John Calvin Commentary


John Calvin Commentary
"According to their pasture, so were they filled; they were filled, and their heart was exalted: therefore have they forgotten me." — Hosea 13:6 (ASV)
The Prophet shows here that the people were in every way intractable. He has indeed handled this argument in other places, but the repetition is not superfluous.
After he had said that the people were ungrateful for not continuing in the service of their Redeemer—by whom they had been so kindly and bountifully treated in the desert, where they would have perished through famine and want if the Lord had not, in an unusual manner, brought them help in their great necessity—he now adds, “The Lord would also have allured you by other means, had you not been of a wholly wild and barbarous disposition; but from this it is clear that you are utterly disobedient, for after you have been brought out of the desert, you came to rich pastures.”

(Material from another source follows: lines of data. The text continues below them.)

theorem TableRow.cNeS (cc : Cc) (fs : FReg) (ft : FReg) : TableRow.Statement (.cNeS cc fs ft) := by
  intro w h; cases h

theorem TableRow.cLtD (cc : Cc) (fs : FReg) (ft : FReg) : TableRow.Statement (.cLtD cc fs ft) := by
  intro w h; cases h
  rw [compareWord_eq]; refine TableRow.of_place 95 _ (congrArg some ?_)
  change (_ &&& rWord 0b111111#6 0b11111#5 0b00000#5 0b00000#5 0b00011#5 0b111111#6 == rWord 0b010001#6 0b10001#5 0b00000#5 0b00000#5 0b00000#5 0b111100#6) = true
  simp [rWord_and, compareCc_low]

theorem TableRow.cLeD (cc : Cc) (fs : FReg) (ft : FReg) : TableRow.Statement (.cLeD cc fs ft) := by
  intro w h; cases h
  rw [compareWord_eq]; refine TableRow.of_place 96 _ (congrArg some ?_)
  change (_ &&& rWord 0b111111#6 0b11111#5 0b00000#5 0b00000#5 0b00011#5 0b111111#6 == rWord 0b010001#6 0b10001#5 0b00000#5 0b00000#5 0b00000#5 0b111110#6) = true
  simp [rWord_and, compareCc_low]

theorem TableRow.cGtD (cc : Cc) (fs : FReg) (ft : FReg) : TableRow.Statement (.cGtD cc fs ft) := by
  intro w h; cases h
  rw [compareWord_eq]; refine TableRow.of_place 95 _ (congrArg some ?_)
  change (_ &&& rWord 0b111111#6 0b11111#5 0b00000#5 0b00000#5 0b00011#5 0b111111#6 == rWord 0b010001#6 0b10001#5 0b00000#5 0b00000#5 0b00000#5 0b111100#6) = true
  simp [rWord_and, compareCc_low]

theorem TableRow.cGeD (cc : Cc) (fs : FReg) (ft : FReg) : TableRow.Statement (.cGeD cc fs ft) := by
  intro w h; cases h
  rw [compareWord_eq]; refine TableRow.of_place 96 _ (congrArg some ?_)
  change (_ &&& rWord 0b111111#6 0b11111#5 0b00000#5 0b00000#5 0b00011#5 0b111111#6 == rWord 0b010001#6 0b10001#5 0b00000#5 0b00000#5 0b00000#5 0b111110#6) = true
  simp [rWord_and, compareCc_low]

theorem TableRow.cEqD (cc : Cc) (fs : FReg) (ft : FReg) : TableRow.Statement (.cEqD cc fs ft) := by
  intro w h; cases h
  rw [compareWord_eq]; refine TableRow.of_place 97 _ (congrArg some ?_)
  change (_ &&& rWord 0b111111#6 0b11111#5 0b00000#5 0b00000#5 0b00011#5 0b111111#6 == rWord 0b010001#6 0b10001#5 0b00000#5 0b00000#5 0b00000#5 0b110010#6) = true
  simp [rWord_and, compareCc_low]

theorem TableRow.cNeD (cc : Cc) (fs : FReg) (ft : FReg) : TableRow.Statement (.cNeD cc fs ft) := by
  intro w h; cases h

theorem TableRow.bc1t (cc : Cc) (offset : Imm) : TableRow.Statement (.bc1t cc offset) := by
  intro w h; cases h
  rw [fpBranchWord_eq]; refine TableRow.of_place 98 _ (congrArg some ?_)
  change (_ &&& iWord 0b111111#6 0b11111#5 0b00011#5 0x0000#16 == iWord 0b010001#6 0b01000#5 0b00001#5 0x0000#16) = true
  simp [iWord_and, branchCc_low]

theorem TableRow.bc1f (cc : Cc) (offset : Imm) : TableRow.Statement (.bc1f cc offset) := by
  intro w h; cases h
  rw [fpBranchWord_eq]; refine TableRow.of_place 99 _ (congrArg some ?_)
  change (_ &&& iWord 0b111111#6 0b11111#5 0b00011#5 0x0000#16 == iWord 0b010001#6 0b01000#5 0b00000#5 0x0000#16) = true
  simp [iWord_and, branchCc_low]

theorem TableRow.trap (code : TrapCode) : TableRow.Statement (.trap code) := by
  intro w h; cases h
  exact TableRow.of_place 100 _ (congrArg some (by simp [OpcodeRow.matches, trapWord_and]))

theorem TableRow.eret : TableRow.Statement .eret := by
  intro w h; cases h
  exact TableRow.of_place 101 _ rfl

theorem TableRow.nop : TableRow.Statement .nop := by
  intro w h; cases h
  refine TableRow.of_place 102 _ (congrArg some ?_)
  change (_ &&& rWord 0b111111#6 0b11111#5 0b11111#5 0b11111#5 0b11111#5 0b111111#6 == rWord 0b000000#6 0b00000#5 0b00000#5 0b00000#5 0b00000#5 0b000000#6) = true
  simp [rWord_and]

end Sys2Proof.Laws
end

The land of Israel is here compared to rich and fertile pastures, as if he said, “God has placed you in an inheritance where you might eat to the full, as when a shepherd leads his sheep to a spot especially fertile.”
What did take place? To their pastures they came, and were filled; they were filled, and elevated became their heart, and they forgot me.
Therefore, since the Israelites had extinguished the memory of their redemption, after the Lord had fed them when hungry in the desert, and since in their fullness they rejected God, shook off His yoke, and, like ferocious horses, kicked against Him, it became evident that their nature was so unnameable that they could by no means be reduced to obedience or submission. We will defer the rest until tomorrow.
Prayer:
Grant, Almighty God, that as You do so kindly call on us daily by Your voice, meekly and calmly to offer ourselves to be ruled by You, and since You have exalted us to a high degree of honor by freeing us from the dread of the devil, and from that tyranny which kept us in miserable fear, and have also favored us with the Spirit of adoption and of hope—O grant, that we, being mindful of these benefits, may ever submit ourselves to You, and desire only to raise our voice for this purpose, that the whole world may submit itself to You, and that those who seem now to rage against You may at last be brought, as well as we, to render You obedience, so that Your Son Christ may be the Lord of all, to the end that You alone may be exalted, and that we may be made subject to You, and be at last raised up above, and become partakers of that glory which has been obtained for us by Christ our Lord. Amen.
[Exposition continues from previous day's lecture]
We observed in yesterday's lecture that the Israelites were condemned because, when fed in rich pastures, they were like mettlesome horses; and this is what commonly happens. And even Moses foretold this in his song:
My chosen, having become fat, kicked against me (Deuteronomy 32:15).
What the Prophet said was now fulfilled; fullness had produced ferocity in the people of Israel. According to their pastures, he says, they were filled; they were satiated, and their heart was elevated. Ezekiel declares the same of Sodom; when their stomach was well filled they became proud (Ezekiel 16:49). But the Prophet speaks there of their cruelty towards men, for he says that the Sodomites, while abounding in all blessings, were full of cruelty, so that they contemptuously despised the poor. But the prophet condemns here a worse thing in the people of Israel, for their heart was inflated with pride against God.
And there is, in the last place, a mention made of their forgetfulness of God. It is impossible for people who are blinded by willful self-confidence not to cast aside every fear of God and every concern for religion. And this passage teaches us that we ought to use our abundance temperately and frugally, and that we ought, in the first place, to beware lest the bounty of God should lead to a forgetfulness of Him. For it is an extreme perversion that the more generously God pours His gifts upon us, the narrower our hearts become, and that His benefits should be like veils to cover our eyes. We ought then to labor, that the benefits of God may, on the contrary, renew the recollection of Him in our minds; and then, as I have said, let moderation and frugality be added.